### Prompt
For the data below, restate word for word only the lines from the line containing "r v).stack = s.stack := rfl" through the line containing "(s.setV v).hires = s.hires := rfl", both ends included.

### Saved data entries
⟨

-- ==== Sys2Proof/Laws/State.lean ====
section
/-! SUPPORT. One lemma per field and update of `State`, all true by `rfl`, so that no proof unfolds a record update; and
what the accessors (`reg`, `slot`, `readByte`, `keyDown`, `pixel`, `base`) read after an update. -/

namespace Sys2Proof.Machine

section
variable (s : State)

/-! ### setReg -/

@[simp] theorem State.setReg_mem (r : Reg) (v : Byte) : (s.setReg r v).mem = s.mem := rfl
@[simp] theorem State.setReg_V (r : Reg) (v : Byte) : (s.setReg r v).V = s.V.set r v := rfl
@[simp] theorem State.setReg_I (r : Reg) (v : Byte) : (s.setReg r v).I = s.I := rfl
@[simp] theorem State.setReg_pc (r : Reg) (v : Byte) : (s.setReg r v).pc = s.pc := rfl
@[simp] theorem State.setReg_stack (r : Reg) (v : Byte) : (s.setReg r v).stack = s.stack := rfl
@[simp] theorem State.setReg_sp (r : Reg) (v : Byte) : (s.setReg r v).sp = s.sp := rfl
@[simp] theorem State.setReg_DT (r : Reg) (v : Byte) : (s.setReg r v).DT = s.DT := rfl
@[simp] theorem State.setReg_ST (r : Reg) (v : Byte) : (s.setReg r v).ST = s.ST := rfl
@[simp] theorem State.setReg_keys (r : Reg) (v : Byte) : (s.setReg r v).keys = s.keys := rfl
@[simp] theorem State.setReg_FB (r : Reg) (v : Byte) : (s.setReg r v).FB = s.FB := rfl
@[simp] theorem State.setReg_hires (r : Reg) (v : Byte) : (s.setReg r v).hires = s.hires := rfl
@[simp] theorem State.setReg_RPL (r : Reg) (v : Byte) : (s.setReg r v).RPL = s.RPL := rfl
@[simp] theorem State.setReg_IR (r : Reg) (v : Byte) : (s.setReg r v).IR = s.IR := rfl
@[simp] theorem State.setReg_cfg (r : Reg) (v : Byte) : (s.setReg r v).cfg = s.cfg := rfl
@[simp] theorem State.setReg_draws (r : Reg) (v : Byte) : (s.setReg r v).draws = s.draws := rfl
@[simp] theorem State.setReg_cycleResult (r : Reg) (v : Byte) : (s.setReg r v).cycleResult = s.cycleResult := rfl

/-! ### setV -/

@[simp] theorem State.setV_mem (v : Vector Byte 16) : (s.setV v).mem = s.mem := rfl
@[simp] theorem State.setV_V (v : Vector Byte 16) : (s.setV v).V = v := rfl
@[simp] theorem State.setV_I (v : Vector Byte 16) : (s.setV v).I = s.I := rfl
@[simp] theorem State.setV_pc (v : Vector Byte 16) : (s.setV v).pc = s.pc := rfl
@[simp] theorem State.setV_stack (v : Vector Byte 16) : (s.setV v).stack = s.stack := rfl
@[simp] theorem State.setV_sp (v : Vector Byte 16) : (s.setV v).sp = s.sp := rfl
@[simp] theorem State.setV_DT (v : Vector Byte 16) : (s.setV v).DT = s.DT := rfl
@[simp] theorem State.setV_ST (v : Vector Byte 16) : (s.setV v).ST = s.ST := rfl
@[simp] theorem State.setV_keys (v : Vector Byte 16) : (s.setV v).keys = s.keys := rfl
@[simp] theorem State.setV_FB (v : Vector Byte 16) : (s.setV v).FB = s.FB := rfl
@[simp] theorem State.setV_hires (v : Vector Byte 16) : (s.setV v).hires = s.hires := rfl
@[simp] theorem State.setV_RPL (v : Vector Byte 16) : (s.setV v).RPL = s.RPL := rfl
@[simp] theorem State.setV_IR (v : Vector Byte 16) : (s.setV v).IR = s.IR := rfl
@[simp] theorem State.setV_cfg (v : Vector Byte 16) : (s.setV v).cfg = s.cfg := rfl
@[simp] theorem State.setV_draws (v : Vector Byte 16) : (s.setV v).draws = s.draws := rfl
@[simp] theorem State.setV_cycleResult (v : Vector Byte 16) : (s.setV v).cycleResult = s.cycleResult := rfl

⟩
⟨

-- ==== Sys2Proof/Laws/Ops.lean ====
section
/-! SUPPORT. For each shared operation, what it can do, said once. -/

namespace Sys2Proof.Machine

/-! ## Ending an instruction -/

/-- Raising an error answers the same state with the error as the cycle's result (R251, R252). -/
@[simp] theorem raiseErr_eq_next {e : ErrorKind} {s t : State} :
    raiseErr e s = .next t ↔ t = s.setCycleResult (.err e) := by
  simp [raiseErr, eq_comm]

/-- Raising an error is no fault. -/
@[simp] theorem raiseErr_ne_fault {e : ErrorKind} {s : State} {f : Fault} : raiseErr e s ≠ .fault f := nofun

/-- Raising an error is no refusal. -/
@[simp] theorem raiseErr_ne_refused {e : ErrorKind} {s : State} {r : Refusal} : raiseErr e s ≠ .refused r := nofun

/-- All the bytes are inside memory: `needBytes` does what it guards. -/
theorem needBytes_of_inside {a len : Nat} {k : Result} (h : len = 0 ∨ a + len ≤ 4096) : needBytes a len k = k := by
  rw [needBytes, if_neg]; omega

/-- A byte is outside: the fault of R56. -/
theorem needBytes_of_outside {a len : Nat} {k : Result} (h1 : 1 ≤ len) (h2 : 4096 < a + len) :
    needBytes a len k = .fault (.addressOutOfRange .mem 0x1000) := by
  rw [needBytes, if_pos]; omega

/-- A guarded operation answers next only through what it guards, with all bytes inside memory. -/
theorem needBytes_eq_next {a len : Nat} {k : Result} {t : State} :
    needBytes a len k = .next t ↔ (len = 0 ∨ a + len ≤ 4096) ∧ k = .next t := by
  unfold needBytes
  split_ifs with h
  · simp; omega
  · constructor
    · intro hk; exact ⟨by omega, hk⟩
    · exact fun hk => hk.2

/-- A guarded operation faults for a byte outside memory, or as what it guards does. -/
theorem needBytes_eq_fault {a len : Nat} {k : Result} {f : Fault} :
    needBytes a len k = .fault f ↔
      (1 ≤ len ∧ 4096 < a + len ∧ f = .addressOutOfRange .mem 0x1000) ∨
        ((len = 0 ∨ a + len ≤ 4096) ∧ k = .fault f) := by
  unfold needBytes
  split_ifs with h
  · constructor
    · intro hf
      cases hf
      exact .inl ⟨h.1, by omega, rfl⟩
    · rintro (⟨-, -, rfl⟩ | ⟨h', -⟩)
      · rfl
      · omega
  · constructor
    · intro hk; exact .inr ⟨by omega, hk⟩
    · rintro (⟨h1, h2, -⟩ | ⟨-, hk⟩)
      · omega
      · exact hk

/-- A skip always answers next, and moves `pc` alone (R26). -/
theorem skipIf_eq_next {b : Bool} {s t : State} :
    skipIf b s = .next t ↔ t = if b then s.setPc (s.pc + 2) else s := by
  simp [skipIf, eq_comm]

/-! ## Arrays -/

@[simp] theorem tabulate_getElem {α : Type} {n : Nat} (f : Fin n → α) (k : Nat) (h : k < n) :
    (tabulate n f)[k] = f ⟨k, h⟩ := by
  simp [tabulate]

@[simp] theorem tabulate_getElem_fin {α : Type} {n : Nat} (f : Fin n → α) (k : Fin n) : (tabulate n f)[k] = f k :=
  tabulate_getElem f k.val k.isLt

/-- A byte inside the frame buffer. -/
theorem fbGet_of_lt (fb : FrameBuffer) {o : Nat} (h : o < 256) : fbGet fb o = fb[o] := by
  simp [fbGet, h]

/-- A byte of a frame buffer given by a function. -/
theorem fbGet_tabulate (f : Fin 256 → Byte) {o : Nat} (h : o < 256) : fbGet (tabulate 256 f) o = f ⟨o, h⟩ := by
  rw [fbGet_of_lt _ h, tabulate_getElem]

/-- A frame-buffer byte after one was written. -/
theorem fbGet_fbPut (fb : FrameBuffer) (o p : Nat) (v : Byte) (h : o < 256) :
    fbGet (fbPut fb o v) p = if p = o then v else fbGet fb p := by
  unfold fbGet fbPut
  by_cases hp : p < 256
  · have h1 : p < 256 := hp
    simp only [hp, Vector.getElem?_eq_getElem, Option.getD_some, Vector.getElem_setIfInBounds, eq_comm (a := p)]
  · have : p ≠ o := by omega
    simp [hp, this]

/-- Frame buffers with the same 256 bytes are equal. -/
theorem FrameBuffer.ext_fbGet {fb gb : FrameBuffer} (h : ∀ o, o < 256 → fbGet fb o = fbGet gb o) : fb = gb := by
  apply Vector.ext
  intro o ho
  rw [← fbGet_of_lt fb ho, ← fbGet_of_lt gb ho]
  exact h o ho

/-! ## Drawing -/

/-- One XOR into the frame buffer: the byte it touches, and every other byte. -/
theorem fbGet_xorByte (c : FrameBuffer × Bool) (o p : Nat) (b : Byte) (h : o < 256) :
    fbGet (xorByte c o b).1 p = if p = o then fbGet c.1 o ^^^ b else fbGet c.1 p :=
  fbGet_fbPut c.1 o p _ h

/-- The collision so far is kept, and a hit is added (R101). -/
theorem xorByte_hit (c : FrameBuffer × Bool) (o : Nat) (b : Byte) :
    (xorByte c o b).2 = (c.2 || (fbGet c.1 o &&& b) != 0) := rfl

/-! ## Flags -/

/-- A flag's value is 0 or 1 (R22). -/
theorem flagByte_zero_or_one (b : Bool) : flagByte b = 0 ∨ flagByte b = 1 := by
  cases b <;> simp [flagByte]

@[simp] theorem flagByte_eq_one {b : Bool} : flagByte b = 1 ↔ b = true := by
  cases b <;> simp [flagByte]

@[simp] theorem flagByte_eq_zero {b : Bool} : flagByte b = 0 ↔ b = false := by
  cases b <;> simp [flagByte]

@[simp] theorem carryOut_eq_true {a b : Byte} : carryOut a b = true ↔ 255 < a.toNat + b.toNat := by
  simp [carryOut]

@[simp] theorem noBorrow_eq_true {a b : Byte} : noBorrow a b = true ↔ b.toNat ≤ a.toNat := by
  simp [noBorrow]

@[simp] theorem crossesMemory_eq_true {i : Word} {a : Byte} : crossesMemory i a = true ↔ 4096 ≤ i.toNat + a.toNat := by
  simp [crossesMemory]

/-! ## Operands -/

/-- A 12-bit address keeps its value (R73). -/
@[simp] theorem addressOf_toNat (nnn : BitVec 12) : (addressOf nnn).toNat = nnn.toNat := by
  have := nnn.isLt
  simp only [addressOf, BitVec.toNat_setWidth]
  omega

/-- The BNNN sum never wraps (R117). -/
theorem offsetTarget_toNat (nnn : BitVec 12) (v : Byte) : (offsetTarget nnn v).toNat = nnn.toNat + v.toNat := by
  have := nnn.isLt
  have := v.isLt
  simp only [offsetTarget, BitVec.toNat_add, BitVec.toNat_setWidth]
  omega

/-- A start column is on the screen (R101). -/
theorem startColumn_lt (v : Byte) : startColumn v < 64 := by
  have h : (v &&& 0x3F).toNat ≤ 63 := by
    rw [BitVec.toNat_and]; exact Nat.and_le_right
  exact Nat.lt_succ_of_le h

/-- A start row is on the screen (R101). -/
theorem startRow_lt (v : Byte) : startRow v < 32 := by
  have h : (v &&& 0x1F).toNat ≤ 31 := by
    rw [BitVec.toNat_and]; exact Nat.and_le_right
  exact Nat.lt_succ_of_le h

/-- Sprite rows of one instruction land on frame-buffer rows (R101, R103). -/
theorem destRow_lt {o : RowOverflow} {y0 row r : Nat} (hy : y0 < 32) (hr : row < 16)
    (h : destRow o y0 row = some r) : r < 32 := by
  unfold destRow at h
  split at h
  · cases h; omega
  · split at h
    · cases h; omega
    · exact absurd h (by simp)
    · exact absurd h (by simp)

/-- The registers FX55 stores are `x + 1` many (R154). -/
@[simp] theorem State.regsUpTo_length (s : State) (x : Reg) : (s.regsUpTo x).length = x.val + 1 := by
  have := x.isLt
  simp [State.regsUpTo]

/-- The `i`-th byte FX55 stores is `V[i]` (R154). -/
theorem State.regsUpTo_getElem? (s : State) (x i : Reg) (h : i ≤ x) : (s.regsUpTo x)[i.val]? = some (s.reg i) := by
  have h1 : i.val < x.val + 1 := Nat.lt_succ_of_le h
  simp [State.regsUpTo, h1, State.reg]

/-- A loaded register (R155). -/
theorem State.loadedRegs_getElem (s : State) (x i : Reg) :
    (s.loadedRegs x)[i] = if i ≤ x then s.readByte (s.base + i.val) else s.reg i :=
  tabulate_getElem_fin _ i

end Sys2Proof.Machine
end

⟩

### Result for this task
@[simp] theorem State.setReg_stack (r : Reg) (v : Byte) : (s.setReg r v).stack = s.stack := rfl
@[simp] theorem State.setReg_sp (r : Reg) (v : Byte) : (s.setReg r v).sp = s.sp := rfl
@[simp] theorem State.setReg_DT (r : Reg) (v : Byte) : (s.setReg r v).DT = s.DT := rfl
@[simp] theorem State.setReg_ST (r : Reg) (v : Byte) : (s.setReg r v).ST = s.ST := rfl
@[simp] theorem State.setReg_keys (r : Reg) (v : Byte) : (s.setReg r v).keys = s.keys := rfl
@[simp] theorem State.setReg_FB (r : Reg) (v : Byte) : (s.setReg r v).FB = s.FB := rfl
@[simp] theorem State.setReg_hires (r : Reg) (v : Byte) : (s.setReg r v).hires = s.hires := rfl
@[simp] theorem State.setReg_RPL (r : Reg) (v : Byte) : (s.setReg r v).RPL = s.RPL := rfl
@[simp] theorem State.setReg_IR (r : Reg) (v : Byte) : (s.setReg r v).IR = s.IR := rfl
@[simp] theorem State.setReg_cfg (r : Reg) (v : Byte) : (s.setReg r v).cfg = s.cfg := rfl
@[simp] theorem State.setReg_draws (r : Reg) (v : Byte) : (s.setReg r v).draws = s.draws := rfl
@[simp] theorem State.setReg_cycleResult (r : Reg) (v : Byte) : (s.setReg r v).cycleResult = s.cycleResult := rfl

/-! ### setV -/

@[simp] theorem State.setV_mem (v : Vector Byte 16) : (s.setV v).mem = s.mem := rfl
@[simp] theorem State.setV_V (v : Vector Byte 16) : (s.setV v).V = v := rfl
@[simp] theorem State.setV_I (v : Vector Byte 16) : (s.setV v).I = s.I := rfl
@[simp] theorem State.setV_pc (v : Vector Byte 16) : (s.setV v).pc = s.pc := rfl
@[simp] theorem State.setV_stack (v : Vector Byte 16) : (s.setV v).stack = s.stack := rfl
@[simp] theorem State.setV_sp (v : Vector Byte 16) : (s.setV v).sp = s.sp := rfl
@[simp] theorem State.setV_DT (v : Vector Byte 16) : (s.setV v).DT = s.DT := rfl
@[simp] theorem State.setV_ST (v : Vector Byte 16) : (s.setV v).ST = s.ST := rfl
@[simp] theorem State.setV_keys (v : Vector Byte 16) : (s.setV v).keys = s.keys := rfl
@[simp] theorem State.setV_FB (v : Vector Byte 16) : (s.setV v).FB = s.FB := rfl
@[simp] theorem State.setV_hires (v : Vector Byte 16) : (s.setV v).hires = s.hires := rfl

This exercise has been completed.